_WORK ITEM_
Range to output from the entries below: the line containing "m.word) (s.gatherRowNo m ki (m.prog / kLam m.word)).toNat" through the line containing "(gatherFetch e) m (s.onSite core) = .ok". Set it down exactly, ends included, nothing else.
• • • •
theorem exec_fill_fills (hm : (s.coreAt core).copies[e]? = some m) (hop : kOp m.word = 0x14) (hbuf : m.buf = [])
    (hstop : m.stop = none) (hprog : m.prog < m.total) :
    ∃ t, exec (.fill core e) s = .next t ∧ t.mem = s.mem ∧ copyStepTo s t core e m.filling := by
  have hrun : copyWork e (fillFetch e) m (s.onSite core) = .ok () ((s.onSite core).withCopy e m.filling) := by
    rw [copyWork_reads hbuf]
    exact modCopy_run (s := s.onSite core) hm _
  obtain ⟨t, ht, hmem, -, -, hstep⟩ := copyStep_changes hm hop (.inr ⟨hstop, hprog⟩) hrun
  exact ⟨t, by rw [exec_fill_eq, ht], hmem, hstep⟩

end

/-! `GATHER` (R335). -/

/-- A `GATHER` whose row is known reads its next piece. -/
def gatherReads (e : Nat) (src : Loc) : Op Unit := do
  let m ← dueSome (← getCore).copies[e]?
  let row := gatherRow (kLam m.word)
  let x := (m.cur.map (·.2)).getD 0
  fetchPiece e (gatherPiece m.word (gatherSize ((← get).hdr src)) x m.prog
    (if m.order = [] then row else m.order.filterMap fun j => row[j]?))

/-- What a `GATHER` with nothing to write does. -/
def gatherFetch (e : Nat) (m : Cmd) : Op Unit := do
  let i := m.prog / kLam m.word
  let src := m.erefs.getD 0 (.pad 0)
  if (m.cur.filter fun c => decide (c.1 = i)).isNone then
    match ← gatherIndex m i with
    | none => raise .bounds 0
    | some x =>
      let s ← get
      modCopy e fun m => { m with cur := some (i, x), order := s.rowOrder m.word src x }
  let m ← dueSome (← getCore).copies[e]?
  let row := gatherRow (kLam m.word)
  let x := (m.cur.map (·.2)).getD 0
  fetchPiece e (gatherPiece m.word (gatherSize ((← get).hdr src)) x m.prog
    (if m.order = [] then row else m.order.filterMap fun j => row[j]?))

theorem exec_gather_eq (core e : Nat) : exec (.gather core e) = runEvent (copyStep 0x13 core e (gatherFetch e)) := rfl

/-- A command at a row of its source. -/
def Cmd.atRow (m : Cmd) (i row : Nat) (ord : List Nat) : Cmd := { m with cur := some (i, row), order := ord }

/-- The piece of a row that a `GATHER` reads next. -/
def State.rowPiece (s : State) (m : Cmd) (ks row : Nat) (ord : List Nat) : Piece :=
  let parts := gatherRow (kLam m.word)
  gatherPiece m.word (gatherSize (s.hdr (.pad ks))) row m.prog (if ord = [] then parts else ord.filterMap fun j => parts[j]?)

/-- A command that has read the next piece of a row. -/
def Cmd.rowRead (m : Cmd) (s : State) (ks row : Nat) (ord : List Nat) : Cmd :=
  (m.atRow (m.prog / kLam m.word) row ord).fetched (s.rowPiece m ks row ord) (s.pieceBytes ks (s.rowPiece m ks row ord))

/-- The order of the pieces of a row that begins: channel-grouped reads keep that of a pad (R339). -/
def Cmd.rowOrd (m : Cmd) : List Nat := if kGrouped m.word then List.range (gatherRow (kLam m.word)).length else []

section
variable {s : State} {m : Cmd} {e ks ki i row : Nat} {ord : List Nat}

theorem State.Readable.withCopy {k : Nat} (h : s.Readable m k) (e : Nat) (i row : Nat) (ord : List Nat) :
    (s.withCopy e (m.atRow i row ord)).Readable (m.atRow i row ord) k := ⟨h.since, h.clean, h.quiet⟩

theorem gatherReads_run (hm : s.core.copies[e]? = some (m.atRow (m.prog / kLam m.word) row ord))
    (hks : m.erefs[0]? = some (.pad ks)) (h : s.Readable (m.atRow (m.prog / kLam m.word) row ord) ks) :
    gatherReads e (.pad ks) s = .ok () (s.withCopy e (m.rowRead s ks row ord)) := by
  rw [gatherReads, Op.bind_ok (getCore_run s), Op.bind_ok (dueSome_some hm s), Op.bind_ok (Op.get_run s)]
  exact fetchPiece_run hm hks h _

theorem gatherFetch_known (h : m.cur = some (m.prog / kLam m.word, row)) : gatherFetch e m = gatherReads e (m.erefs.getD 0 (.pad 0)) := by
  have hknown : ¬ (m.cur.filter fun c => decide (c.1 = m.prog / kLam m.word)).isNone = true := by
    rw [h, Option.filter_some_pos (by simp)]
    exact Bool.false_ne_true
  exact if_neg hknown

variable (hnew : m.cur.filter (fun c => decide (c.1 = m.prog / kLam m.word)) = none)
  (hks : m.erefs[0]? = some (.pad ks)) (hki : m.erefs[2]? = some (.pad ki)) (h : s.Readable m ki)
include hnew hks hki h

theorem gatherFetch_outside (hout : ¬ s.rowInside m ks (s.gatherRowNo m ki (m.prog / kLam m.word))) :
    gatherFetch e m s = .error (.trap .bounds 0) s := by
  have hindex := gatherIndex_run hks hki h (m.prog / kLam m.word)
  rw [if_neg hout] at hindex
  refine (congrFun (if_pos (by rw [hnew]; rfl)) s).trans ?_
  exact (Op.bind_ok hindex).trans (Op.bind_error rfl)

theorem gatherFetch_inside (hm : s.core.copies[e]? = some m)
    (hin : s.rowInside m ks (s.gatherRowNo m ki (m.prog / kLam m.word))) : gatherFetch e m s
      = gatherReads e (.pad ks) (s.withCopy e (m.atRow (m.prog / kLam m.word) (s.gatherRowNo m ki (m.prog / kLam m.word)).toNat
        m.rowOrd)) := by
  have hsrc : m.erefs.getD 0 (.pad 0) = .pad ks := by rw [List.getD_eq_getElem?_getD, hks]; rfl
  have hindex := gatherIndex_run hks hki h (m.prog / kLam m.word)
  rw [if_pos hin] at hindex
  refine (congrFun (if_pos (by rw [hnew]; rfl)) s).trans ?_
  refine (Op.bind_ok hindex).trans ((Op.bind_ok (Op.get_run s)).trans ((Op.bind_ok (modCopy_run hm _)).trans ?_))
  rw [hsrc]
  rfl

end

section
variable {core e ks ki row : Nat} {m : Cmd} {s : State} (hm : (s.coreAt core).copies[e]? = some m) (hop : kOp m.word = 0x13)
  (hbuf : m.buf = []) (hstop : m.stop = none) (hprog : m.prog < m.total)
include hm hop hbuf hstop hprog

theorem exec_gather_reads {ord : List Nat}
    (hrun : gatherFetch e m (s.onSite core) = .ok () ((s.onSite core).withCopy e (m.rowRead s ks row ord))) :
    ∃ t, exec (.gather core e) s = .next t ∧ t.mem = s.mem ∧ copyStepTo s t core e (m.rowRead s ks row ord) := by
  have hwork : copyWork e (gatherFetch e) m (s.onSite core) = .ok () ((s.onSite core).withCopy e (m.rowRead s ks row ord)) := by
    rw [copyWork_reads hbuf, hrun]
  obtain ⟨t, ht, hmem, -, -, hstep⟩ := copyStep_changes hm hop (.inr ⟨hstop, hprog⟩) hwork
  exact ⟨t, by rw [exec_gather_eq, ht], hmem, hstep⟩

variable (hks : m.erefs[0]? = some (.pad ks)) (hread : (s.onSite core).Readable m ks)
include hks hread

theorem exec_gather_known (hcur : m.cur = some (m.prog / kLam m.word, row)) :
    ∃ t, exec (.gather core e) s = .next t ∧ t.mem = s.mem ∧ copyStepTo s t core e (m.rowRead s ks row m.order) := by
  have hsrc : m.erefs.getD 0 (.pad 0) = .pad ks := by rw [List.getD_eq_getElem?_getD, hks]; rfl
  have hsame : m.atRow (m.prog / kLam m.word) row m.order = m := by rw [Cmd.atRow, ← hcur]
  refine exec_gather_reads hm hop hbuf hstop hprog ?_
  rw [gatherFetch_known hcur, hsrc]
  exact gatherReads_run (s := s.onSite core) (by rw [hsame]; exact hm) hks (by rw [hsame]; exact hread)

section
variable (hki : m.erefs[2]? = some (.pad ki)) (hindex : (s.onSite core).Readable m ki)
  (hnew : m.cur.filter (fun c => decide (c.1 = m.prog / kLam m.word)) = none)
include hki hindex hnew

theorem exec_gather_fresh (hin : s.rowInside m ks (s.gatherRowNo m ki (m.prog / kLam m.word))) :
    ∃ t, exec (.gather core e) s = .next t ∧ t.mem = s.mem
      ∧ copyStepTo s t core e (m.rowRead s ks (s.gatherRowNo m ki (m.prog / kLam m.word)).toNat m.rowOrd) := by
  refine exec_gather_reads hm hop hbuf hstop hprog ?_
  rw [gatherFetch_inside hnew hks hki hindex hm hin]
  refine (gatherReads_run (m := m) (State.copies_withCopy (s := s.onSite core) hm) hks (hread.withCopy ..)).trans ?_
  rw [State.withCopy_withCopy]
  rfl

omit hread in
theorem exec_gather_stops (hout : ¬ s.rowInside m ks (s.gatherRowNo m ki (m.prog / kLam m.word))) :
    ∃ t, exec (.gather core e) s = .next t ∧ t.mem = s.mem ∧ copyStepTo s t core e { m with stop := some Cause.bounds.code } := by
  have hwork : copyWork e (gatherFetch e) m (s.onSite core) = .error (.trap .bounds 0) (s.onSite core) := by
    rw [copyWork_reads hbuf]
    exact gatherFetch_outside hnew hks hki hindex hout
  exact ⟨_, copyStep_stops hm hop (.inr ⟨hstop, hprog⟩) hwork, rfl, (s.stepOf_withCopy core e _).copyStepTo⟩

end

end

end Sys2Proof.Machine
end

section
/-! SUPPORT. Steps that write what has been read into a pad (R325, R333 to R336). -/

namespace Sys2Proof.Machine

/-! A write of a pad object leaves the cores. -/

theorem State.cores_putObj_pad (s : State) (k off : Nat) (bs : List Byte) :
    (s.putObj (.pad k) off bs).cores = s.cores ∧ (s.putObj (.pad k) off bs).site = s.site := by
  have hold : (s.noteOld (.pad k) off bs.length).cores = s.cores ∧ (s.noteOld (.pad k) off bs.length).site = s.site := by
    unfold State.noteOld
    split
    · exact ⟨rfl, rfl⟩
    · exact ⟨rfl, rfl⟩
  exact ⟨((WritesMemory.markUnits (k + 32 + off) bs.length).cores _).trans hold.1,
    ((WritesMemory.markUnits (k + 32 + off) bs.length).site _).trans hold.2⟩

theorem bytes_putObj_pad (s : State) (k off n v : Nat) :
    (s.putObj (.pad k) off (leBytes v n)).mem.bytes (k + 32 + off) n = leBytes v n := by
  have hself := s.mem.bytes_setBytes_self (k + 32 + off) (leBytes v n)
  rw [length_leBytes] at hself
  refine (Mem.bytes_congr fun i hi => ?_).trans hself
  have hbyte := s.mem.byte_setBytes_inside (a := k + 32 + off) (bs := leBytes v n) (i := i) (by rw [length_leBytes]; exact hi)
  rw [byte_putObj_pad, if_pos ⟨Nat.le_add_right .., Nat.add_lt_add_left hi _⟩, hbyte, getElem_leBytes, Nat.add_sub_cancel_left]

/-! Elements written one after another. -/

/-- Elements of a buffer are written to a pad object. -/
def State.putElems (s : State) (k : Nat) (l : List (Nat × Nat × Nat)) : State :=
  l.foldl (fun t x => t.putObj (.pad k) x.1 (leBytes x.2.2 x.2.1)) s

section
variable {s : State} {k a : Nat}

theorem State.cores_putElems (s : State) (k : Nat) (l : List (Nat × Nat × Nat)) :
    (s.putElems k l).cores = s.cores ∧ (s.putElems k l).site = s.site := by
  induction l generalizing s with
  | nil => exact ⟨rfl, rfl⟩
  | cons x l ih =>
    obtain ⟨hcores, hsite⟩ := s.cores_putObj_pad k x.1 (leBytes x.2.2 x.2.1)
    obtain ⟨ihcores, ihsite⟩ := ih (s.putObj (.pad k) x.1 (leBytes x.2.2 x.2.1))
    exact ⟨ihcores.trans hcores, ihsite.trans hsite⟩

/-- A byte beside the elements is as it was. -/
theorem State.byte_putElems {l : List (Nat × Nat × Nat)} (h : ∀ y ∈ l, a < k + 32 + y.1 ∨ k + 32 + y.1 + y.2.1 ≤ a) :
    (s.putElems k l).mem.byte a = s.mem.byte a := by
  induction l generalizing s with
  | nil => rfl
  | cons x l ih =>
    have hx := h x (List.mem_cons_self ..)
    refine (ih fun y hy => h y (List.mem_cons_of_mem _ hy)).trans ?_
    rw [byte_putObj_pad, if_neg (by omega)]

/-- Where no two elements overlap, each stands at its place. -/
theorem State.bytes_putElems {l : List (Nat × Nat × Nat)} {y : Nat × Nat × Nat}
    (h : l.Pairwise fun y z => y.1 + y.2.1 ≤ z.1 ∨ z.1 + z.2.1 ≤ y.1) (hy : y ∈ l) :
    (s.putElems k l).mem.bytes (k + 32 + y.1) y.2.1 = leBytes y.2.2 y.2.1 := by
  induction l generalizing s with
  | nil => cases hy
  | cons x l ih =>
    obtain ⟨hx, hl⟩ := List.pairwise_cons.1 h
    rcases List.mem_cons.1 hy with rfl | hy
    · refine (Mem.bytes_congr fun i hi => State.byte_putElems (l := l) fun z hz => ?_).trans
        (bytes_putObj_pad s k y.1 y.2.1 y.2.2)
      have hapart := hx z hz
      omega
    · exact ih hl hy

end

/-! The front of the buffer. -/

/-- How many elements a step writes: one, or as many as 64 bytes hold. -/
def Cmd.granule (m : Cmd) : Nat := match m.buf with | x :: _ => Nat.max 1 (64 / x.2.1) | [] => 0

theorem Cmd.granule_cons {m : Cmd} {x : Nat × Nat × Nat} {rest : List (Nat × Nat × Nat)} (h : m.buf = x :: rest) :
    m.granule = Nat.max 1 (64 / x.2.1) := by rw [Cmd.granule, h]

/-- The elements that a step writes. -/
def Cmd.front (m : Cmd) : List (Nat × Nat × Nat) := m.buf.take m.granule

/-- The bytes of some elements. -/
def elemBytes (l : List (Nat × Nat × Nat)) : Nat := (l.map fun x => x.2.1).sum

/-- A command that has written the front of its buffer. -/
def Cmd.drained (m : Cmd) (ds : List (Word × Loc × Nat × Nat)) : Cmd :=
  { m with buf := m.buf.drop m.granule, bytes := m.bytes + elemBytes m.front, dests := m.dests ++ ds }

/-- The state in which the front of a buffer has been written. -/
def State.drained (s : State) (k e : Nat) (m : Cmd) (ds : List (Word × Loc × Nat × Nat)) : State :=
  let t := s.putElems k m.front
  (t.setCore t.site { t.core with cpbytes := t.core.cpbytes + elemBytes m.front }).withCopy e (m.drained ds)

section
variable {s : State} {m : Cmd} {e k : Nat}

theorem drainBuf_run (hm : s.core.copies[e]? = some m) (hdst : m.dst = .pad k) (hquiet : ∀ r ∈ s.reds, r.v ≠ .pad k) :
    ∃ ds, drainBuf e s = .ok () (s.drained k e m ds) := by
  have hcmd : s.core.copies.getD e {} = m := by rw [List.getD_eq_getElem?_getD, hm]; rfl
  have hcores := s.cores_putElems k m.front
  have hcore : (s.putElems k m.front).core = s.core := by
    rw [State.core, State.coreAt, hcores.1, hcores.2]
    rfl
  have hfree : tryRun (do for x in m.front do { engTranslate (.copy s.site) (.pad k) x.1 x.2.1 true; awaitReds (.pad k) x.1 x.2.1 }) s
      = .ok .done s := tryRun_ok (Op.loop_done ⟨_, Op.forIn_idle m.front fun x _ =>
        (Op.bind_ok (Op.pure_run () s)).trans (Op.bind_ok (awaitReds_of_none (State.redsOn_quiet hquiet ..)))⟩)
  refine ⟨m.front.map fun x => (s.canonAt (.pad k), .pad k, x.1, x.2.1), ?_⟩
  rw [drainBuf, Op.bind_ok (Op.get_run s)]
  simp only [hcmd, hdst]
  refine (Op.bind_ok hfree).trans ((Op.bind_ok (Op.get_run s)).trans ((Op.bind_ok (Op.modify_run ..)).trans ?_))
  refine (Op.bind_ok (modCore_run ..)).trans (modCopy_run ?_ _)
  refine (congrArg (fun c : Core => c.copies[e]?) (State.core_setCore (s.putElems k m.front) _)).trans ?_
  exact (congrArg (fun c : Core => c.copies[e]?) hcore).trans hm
• • • •
_ANSWER TO THIS TASK_
      = gatherReads e (.pad ks) (s.withCopy e (m.atRow (m.prog / kLam m.word) (s.gatherRowNo m ki (m.prog / kLam m.word)).toNat
        m.rowOrd)) := by
  have hsrc : m.erefs.getD 0 (.pad 0) = .pad ks := by rw [List.getD_eq_getElem?_getD, hks]; rfl
  have hindex := gatherIndex_run hks hki h (m.prog / kLam m.word)
  rw [if_pos hin] at hindex
  refine (congrFun (if_pos (by rw [hnew]; rfl)) s).trans ?_
  refine (Op.bind_ok hindex).trans ((Op.bind_ok (Op.get_run s)).trans ((Op.bind_ok (modCopy_run hm _)).trans ?_))
  rw [hsrc]
  rfl

end

section
variable {core e ks ki row : Nat} {m : Cmd} {s : State} (hm : (s.coreAt core).copies[e]? = some m) (hop : kOp m.word = 0x13)
  (hbuf : m.buf = []) (hstop : m.stop = none) (hprog : m.prog < m.total)
include hm hop hbuf hstop hprog

theorem exec_gather_reads {ord : List Nat}
    (hrun : gatherFetch e m (s.onSite core) = .ok () ((s.onSite core).withCopy e (m.rowRead s ks row ord))) :
    ∃ t, exec (.gather core e) s = .next t ∧ t.mem = s.mem ∧ copyStepTo s t core e (m.rowRead s ks row ord) := by
  have hwork : copyWork e (gatherFetch e) m (s.onSite core) = .ok () ((s.onSite core).withCopy e (m.rowRead s ks row ord)) := by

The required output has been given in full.